Task item
The lines to copy are those with "wakeDecision" in them. Pull each one from the entries below.
-------- Data for analysis --------
/-! ### The cases -/

/-- What an item of the parser makes of its record: the tag of a tag word, the same aborted by the clip, a register step,
or a word of an IMAGE run (41_gifpath.md R162, R164, R169, R171). -/
inductive RecordStep (g : GifPath) : GifPath → Prop
  | tag (flg : BitVec 2) (t : TagFields) : RecordStep g (fetchTag flg t g)
  | clip (flg : BitVec 2) (t : TagFields) : RecordStep g (abortTag (fetchTag flg t g))
  | unit (inTag : g.tag.nloop ≠ 0) : RecordStep g (stepReg g).path
  | image (inTag : g.tag.nloop ≠ 0) : RecordStep g (imageWords 1 g)

/-- P is inside PREPARE_DATA: its parser runs, or has run. -/
def PPhase.inPrepare (p : PPhase) : Bool :=
  match p with
  | .parsing _ => true
  | .reserve _ => true
  | _ => false

/-- Where P goes at the acceptance of an operation that changes nothing else, and what the checks of R200 say then. -/
inductive Enters (s : State) : PPhase → Prop
  | close (unreserved : s.resv = none) : Enters s (.slot (headerWord 15 0 0 0) .close)
  | prepare (p : PPhase) (unreserved : s.resv = none) (place : p.inPrepare = true) : Enters s p
  | sendData (r : Reservation) (reserved : s.resv = some r) : Enters s (.publish r.offset r.size .sendData)
  | waitDrain : Enters s (.drain .retire)
  | postVsync (fieldflag : W32) (unreserved : s.resv = none) : Enters s (.vsyncWait fieldflag)
  | save (unreserved : s.resv = none) : Enters s (.drain .save)
  | load (image : List Byte) (unreserved : s.resv = none) : Enters s (.drain (.load image))

/-- P stands where a guard is evaluated (40_ring.md R139). -/
def PPhase.awaits (p : PPhase) : Bool :=
  match p with
  | .reserve _ => true
  | .slot _ _ => true
  | .vsyncWait _ => true
  | .closeWait => true
  | .drain _ => true
  | _ => false

/-- Every step of P: what held before it, and the next state. -/
inductive ProducerStep (s : State) : State → Prop
  /-- an idle P with nothing presented, or one that waits for the lock, has no step -/
  | pause : ProducerStep s s
  | signal : ProducerStep s { signalWake s with pSignal := false }
  | wait (phase : s.pphase.awaits = true) : ProducerStep s (guardFailed s)
  | raise (code : ErrCode) (info : W64) (notC : code ≠ .errOvertake) :
      ProducerStep s { s with fault := s.fault.or (some { code := code, agent := .p, info := info }) }
  | enter (p : PPhase) (phase : s.pphase = .idle) (session : s.session = .opened) (operation : Enters s p) :
      ProducerStep s (toPPhase p s)
  | send (command d0 d1 d2 : W32) (phase : s.pphase = .idle) (session : s.session = .opened)
      (unreserved : s.resv = none) (free : reservedCommand command = false) :
      ProducerStep s { s with
        paths := zeroedPaths command d0 s, pphase := .slot (headerWord command d0 d1 d2) .retire }
  | openSession (r : HostRequest) (rest : List HostRequest) (idle : s.producerIdle) (session : s.session = .closed)
      (unreserved : s.resv = none) (request : s.port = r :: rest) (op : r.op = 0) :
      ProducerStep s { openWith (Config.drawInit s.draws) s with draws := s.draws + 1 }
  | saveClosed (phase : s.pphase = .idle) (unreserved : s.resv = none) :
      ProducerStep s (retire (.image (Config.snapshotCodec.encode GifPaths.zero)) s)
  | loadClosed (phase : s.pphase = .idle) (unreserved : s.resv = none) :
      ProducerStep s (retire .done { s with paths := GifPaths.zero })
  | parse (run : ParseRun) (g : GifPath) (p3 : Bool) (notes : List Notification) (p : PPhase)
      (phase : s.pphase = .parsing run) (record : RecordStep (s.path run.path) g) (place : p.inPrepare = true) :
      ProducerStep s { s with
        sflTrace := s.sflTrace ++ notes, paths := GifPaths.set s.paths run.path g, p3Progress := p3, pphase := p }
  | parsed (run : ParseRun) (phase : s.pphase = .parsing run) : ProducerStep s (endParse run s)
  | place (pkt : Packet) (phase : s.pphase = .reserve pkt)
      (guard : reserveCase s.capacity s.writePos s.readPos (pkt.payload.length + 1) = .place) :
      ProducerStep s (fillPacket pkt s)
  | restart (pkt : Packet) (phase : s.pphase = .reserve pkt)
      (guard : reserveCase s.capacity s.writePos s.readPos (pkt.payload.length + 1) = .restart) :
      ProducerStep s (toPPhase (.lockAcquire pkt) s)
  | lock (pkt : Packet) (phase : s.pphase = .lockAcquire pkt) (free : s.restartLock = .free) :
      ProducerStep s (toPPhase (.marker pkt) (setLock .heldP s))
  | marker (pkt : Packet) (phase : s.pphase = .marker pkt) :
      ProducerStep s (toPPhase (.publish s.writePos 1 (.restart pkt)) (ringWrite s.writePos restartHeader s))
  | origin (pkt : Packet) (phase : s.pphase = .originStore pkt) :
      ProducerStep s (toPPhase (.lockRelease pkt) (storeWritePos 0 s))
  | unlock (pkt : Packet) (phase : s.pphase = .lockRelease pkt) :
      ProducerStep s (toPPhase (.reserve pkt) (setLock .free s))
  | slot (header : Word) (after : AfterCommit) (phase : s.pphase = .slot header after) (room : 1 ≤ s.capacity - 1)
      (free : slotGuard s = true) :
      ProducerStep s (toPPhase (.publish s.writePos 1 after) (ringWrite s.writePos header s))
  | publish (offset size : Nat) (after : AfterCommit) (phase : s.pphase = .publish offset size after) :
      ProducerStep s (toPPhase (.wakeDecision size after)
        { storeWritePos (s.wrap (offset + size)) s with resv := resvAfterPublish after s.resv })
  | wake (size : Nat) (after : AfterCommit) (phase : s.pphase = .wakeDecision size after) :
      ProducerStep s (afterCommit after (wakeDecide size s))
  | vsyncBelow (fieldflag : W32) (phase : s.pphase = .vsyncWait fieldflag)
      (below : s.vsyncQueued.toNat < Config.vsyncLimit.toNat) : ProducerStep s (toPPhase (.vsyncCount fieldflag) s)
  | vsyncCount (fieldflag : W32) (phase : s.pphase = .vsyncCount fieldflag) :
      ProducerStep s (toPPhase (.slot (headerWord 3 fieldflag 0 0) .retire) (vsyncIncrement s))
  | closeSignal (phase : s.pphase = .closeSignal) : ProducerStep s (toPPhase .closeWait (signalWake s))
  | closed (phase : s.pphase = .closeWait) (halted : s.cstate = .halted) :
      ProducerStep s (retire .done { s with session := .closed, cstate := .off })
  | drained (after : AfterDrain) (phase : s.pphase = .drain after) (empty : s.readPos = s.writePos) :
      ProducerStep s (afterDrain after s)

/-- The step P takes is one of these. -/
abbrev AnswersP (s : State) (r : Result) : Prop := Answers s (ProducerStep s) r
--------
Solution for this task
      ProducerStep s (toPPhase (.wakeDecision size after)
  | wake (size : Nat) (after : AfterCommit) (phase : s.pphase = .wakeDecision size after) :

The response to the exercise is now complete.